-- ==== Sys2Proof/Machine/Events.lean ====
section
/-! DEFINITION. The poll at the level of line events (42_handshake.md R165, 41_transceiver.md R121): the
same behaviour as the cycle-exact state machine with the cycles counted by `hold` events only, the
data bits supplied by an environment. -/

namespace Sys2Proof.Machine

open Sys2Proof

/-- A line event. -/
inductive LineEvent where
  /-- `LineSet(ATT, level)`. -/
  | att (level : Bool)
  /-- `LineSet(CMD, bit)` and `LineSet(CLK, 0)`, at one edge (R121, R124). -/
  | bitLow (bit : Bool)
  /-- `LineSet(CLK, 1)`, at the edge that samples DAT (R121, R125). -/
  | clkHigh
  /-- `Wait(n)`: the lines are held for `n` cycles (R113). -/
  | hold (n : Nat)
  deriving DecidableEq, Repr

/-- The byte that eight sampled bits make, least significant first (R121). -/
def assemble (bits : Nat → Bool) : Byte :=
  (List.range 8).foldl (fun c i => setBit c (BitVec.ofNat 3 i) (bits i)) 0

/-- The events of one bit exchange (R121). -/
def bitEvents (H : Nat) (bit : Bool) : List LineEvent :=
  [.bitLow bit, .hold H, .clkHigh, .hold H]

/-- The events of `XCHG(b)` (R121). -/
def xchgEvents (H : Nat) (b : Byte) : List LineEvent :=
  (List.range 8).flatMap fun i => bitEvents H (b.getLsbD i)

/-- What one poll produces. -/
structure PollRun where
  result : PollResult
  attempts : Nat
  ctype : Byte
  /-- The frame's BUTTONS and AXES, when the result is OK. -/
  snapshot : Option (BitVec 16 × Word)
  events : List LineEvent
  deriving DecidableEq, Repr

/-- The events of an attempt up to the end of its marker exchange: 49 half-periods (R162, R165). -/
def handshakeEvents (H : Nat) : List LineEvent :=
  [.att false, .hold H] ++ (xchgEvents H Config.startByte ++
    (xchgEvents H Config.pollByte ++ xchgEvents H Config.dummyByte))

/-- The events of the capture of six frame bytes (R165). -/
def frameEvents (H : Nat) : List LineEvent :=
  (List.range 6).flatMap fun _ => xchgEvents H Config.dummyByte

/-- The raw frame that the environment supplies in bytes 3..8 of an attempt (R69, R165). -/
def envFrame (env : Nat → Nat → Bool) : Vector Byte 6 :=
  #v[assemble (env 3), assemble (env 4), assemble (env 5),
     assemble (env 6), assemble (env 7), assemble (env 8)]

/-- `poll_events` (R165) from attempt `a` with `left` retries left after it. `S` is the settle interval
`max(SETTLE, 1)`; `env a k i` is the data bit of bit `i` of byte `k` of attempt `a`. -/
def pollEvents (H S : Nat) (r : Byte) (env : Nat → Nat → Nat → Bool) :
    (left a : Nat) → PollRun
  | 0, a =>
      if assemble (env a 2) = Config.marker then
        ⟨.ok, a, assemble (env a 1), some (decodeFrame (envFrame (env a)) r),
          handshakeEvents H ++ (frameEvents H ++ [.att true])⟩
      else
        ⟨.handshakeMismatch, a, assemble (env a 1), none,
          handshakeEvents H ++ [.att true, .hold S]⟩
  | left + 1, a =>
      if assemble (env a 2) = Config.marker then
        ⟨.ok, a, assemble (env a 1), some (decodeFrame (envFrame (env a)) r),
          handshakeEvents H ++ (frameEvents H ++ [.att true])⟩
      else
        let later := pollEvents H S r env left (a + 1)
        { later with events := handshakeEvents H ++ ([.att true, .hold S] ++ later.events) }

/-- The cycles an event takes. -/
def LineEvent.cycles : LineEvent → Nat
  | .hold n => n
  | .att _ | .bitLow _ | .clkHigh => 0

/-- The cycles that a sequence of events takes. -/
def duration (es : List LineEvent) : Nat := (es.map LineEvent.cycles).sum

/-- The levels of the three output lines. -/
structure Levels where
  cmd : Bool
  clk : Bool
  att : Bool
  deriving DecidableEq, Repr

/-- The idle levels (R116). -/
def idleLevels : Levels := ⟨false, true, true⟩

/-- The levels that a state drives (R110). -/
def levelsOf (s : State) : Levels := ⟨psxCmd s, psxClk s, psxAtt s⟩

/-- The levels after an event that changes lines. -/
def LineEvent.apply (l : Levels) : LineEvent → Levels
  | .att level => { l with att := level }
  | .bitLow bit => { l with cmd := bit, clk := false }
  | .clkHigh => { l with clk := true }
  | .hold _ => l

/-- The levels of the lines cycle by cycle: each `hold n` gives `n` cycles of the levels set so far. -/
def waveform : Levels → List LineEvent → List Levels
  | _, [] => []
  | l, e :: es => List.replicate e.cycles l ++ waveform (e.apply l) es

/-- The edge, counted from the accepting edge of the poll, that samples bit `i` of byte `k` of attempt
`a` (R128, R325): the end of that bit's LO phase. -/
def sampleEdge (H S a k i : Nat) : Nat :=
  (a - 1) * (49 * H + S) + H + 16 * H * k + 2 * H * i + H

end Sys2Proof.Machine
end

==========

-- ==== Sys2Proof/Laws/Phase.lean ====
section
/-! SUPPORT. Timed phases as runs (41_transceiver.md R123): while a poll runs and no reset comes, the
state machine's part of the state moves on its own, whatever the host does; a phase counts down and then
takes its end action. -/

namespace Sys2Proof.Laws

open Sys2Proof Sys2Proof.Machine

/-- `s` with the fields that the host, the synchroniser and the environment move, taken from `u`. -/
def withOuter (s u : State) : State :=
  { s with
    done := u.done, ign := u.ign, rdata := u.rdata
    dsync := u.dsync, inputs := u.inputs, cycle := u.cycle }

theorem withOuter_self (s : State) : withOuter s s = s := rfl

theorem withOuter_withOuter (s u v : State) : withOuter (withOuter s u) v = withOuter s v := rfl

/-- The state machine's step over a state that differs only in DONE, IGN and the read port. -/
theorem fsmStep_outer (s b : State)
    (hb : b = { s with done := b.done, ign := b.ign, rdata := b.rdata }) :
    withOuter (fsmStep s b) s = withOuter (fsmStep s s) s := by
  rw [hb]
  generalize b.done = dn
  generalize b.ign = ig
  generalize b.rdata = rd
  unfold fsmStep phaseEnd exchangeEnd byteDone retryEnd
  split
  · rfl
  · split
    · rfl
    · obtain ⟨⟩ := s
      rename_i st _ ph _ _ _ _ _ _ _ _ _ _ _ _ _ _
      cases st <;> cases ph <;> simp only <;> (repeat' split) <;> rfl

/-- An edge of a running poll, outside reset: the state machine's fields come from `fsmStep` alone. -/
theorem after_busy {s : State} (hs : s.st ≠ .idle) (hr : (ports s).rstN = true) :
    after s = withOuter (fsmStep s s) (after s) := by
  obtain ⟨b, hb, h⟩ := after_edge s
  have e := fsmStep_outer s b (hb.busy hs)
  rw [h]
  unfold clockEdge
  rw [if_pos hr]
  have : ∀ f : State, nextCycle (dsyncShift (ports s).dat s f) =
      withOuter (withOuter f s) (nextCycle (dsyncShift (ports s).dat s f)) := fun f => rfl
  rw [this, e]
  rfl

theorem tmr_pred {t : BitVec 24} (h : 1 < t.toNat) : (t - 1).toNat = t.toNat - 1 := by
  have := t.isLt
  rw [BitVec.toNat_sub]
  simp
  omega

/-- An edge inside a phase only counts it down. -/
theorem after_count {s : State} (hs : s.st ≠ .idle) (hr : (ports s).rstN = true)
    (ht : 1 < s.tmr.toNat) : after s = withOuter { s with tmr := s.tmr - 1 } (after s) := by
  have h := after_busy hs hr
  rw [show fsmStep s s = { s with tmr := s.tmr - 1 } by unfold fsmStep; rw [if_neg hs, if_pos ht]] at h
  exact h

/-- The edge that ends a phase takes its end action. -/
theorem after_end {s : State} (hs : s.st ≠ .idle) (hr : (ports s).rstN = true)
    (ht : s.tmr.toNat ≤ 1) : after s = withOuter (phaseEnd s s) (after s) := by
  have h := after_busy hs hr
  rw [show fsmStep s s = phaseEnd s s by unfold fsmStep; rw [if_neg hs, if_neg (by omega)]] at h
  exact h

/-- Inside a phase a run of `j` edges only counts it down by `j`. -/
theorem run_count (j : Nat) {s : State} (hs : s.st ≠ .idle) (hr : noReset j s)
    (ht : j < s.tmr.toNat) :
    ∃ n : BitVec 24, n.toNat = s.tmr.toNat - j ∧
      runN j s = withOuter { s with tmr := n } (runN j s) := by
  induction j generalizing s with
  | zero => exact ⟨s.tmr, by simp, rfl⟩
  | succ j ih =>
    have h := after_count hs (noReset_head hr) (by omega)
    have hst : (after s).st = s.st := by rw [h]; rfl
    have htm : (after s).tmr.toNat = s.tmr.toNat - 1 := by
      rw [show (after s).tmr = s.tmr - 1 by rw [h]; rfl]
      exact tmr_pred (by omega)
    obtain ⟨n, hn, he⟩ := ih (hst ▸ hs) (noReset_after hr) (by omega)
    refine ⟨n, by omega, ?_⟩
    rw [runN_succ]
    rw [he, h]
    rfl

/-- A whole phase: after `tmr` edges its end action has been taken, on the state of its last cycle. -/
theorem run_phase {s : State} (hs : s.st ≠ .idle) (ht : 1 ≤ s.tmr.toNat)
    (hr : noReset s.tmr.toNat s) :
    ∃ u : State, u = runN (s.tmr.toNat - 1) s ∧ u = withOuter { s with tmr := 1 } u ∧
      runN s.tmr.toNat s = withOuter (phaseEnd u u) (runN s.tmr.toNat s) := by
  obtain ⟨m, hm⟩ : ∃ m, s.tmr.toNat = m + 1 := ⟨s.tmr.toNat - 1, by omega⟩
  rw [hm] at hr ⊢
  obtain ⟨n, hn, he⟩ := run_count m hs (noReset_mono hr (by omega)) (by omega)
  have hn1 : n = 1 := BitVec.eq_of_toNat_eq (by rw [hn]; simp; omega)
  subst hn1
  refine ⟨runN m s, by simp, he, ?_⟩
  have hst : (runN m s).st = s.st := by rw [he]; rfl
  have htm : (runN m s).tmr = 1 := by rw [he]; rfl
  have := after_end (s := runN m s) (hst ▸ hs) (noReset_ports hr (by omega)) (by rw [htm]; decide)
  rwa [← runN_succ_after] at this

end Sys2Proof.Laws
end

==========

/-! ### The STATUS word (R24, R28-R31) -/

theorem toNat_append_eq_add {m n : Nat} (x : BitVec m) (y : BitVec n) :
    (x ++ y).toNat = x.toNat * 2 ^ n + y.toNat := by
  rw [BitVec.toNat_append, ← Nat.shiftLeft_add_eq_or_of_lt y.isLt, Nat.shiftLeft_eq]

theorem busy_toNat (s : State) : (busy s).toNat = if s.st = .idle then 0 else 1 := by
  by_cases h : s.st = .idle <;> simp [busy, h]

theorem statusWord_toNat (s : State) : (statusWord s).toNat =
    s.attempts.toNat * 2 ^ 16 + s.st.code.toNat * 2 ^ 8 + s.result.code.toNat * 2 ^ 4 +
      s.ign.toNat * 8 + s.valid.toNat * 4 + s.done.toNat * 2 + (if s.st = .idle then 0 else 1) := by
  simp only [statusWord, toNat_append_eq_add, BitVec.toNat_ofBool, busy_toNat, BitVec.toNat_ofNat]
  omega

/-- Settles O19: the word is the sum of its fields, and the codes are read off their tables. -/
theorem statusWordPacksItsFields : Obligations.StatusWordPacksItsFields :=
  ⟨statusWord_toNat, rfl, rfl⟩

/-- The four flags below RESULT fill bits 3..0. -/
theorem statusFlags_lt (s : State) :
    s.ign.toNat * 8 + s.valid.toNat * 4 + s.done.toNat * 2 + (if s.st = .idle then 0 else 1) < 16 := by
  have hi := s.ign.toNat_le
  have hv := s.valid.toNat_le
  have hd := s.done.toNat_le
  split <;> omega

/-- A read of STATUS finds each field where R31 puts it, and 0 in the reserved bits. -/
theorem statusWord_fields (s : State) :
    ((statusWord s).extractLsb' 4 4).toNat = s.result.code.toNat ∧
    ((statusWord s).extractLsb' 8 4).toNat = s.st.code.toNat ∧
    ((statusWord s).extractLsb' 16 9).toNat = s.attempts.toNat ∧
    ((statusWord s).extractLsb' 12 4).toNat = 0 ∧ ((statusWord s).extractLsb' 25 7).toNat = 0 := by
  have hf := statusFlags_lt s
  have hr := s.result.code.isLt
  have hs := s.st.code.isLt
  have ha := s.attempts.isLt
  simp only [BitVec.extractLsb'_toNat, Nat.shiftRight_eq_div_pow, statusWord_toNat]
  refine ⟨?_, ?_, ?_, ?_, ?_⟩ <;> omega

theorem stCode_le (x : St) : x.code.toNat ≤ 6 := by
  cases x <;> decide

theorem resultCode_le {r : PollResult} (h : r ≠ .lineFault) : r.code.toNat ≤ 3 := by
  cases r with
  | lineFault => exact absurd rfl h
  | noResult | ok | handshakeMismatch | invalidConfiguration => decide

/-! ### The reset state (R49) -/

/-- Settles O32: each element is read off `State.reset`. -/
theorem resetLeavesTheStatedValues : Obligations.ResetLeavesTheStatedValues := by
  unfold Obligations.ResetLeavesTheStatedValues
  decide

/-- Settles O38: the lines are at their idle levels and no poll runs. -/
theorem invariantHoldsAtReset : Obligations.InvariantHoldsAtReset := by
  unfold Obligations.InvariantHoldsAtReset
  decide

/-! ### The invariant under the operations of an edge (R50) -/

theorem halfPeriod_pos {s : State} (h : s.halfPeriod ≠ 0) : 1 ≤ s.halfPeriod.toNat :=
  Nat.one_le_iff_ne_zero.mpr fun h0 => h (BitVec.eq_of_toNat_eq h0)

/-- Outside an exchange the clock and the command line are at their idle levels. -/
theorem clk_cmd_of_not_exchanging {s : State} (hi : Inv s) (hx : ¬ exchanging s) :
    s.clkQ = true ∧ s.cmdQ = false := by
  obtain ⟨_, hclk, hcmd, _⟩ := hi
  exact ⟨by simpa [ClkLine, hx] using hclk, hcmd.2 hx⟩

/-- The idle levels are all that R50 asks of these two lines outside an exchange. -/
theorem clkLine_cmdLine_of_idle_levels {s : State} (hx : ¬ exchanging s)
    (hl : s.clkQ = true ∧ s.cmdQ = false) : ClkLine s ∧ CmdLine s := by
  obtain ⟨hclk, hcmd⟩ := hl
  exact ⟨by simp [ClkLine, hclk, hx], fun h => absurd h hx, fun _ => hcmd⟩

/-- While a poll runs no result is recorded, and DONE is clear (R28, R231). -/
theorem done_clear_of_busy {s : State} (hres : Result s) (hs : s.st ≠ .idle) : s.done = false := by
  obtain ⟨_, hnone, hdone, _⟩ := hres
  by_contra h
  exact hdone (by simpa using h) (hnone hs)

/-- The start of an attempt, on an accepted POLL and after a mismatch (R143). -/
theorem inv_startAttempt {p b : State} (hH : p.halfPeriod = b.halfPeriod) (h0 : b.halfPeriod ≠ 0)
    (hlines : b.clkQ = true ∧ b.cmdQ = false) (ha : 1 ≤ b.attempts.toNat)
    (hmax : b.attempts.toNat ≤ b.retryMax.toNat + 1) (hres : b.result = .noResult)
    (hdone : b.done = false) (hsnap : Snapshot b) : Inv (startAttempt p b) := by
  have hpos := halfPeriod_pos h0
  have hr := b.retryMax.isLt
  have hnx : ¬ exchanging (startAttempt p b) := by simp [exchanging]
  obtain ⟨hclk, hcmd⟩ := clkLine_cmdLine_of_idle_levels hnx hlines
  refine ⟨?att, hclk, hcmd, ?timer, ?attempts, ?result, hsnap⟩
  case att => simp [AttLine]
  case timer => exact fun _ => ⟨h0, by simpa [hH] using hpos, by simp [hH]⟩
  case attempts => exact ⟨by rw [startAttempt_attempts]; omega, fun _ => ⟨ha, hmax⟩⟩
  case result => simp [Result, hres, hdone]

==========

◆ ACTIVITY:
In the listing above, find every line with the word "BitVec" and copy it.

◆ RESULT OF THE EXERCISE:
  (List.range 8).foldl (fun c i => setBit c (BitVec.ofNat 3 i) (bits i)) 0
  snapshot : Option (BitVec 16 × Word)
theorem tmr_pred {t : BitVec 24} (h : 1 < t.toNat) : (t - 1).toNat = t.toNat - 1 := by
  rw [BitVec.toNat_sub]
    ∃ n : BitVec 24, n.toNat = s.tmr.toNat - j ∧
  have hn1 : n = 1 := BitVec.eq_of_toNat_eq (by rw [hn]; simp; omega)
theorem toNat_append_eq_add {m n : Nat} (x : BitVec m) (y : BitVec n) :
  rw [BitVec.toNat_append, ← Nat.shiftLeft_add_eq_or_of_lt y.isLt, Nat.shiftLeft_eq]
  simp only [statusWord, toNat_append_eq_add, BitVec.toNat_ofBool, busy_toNat, BitVec.toNat_ofNat]
  simp only [BitVec.extractLsb'_toNat, Nat.shiftRight_eq_div_pow, statusWord_toNat]
  Nat.one_le_iff_ne_zero.mpr fun h0 => h (BitVec.eq_of_toNat_eq h0)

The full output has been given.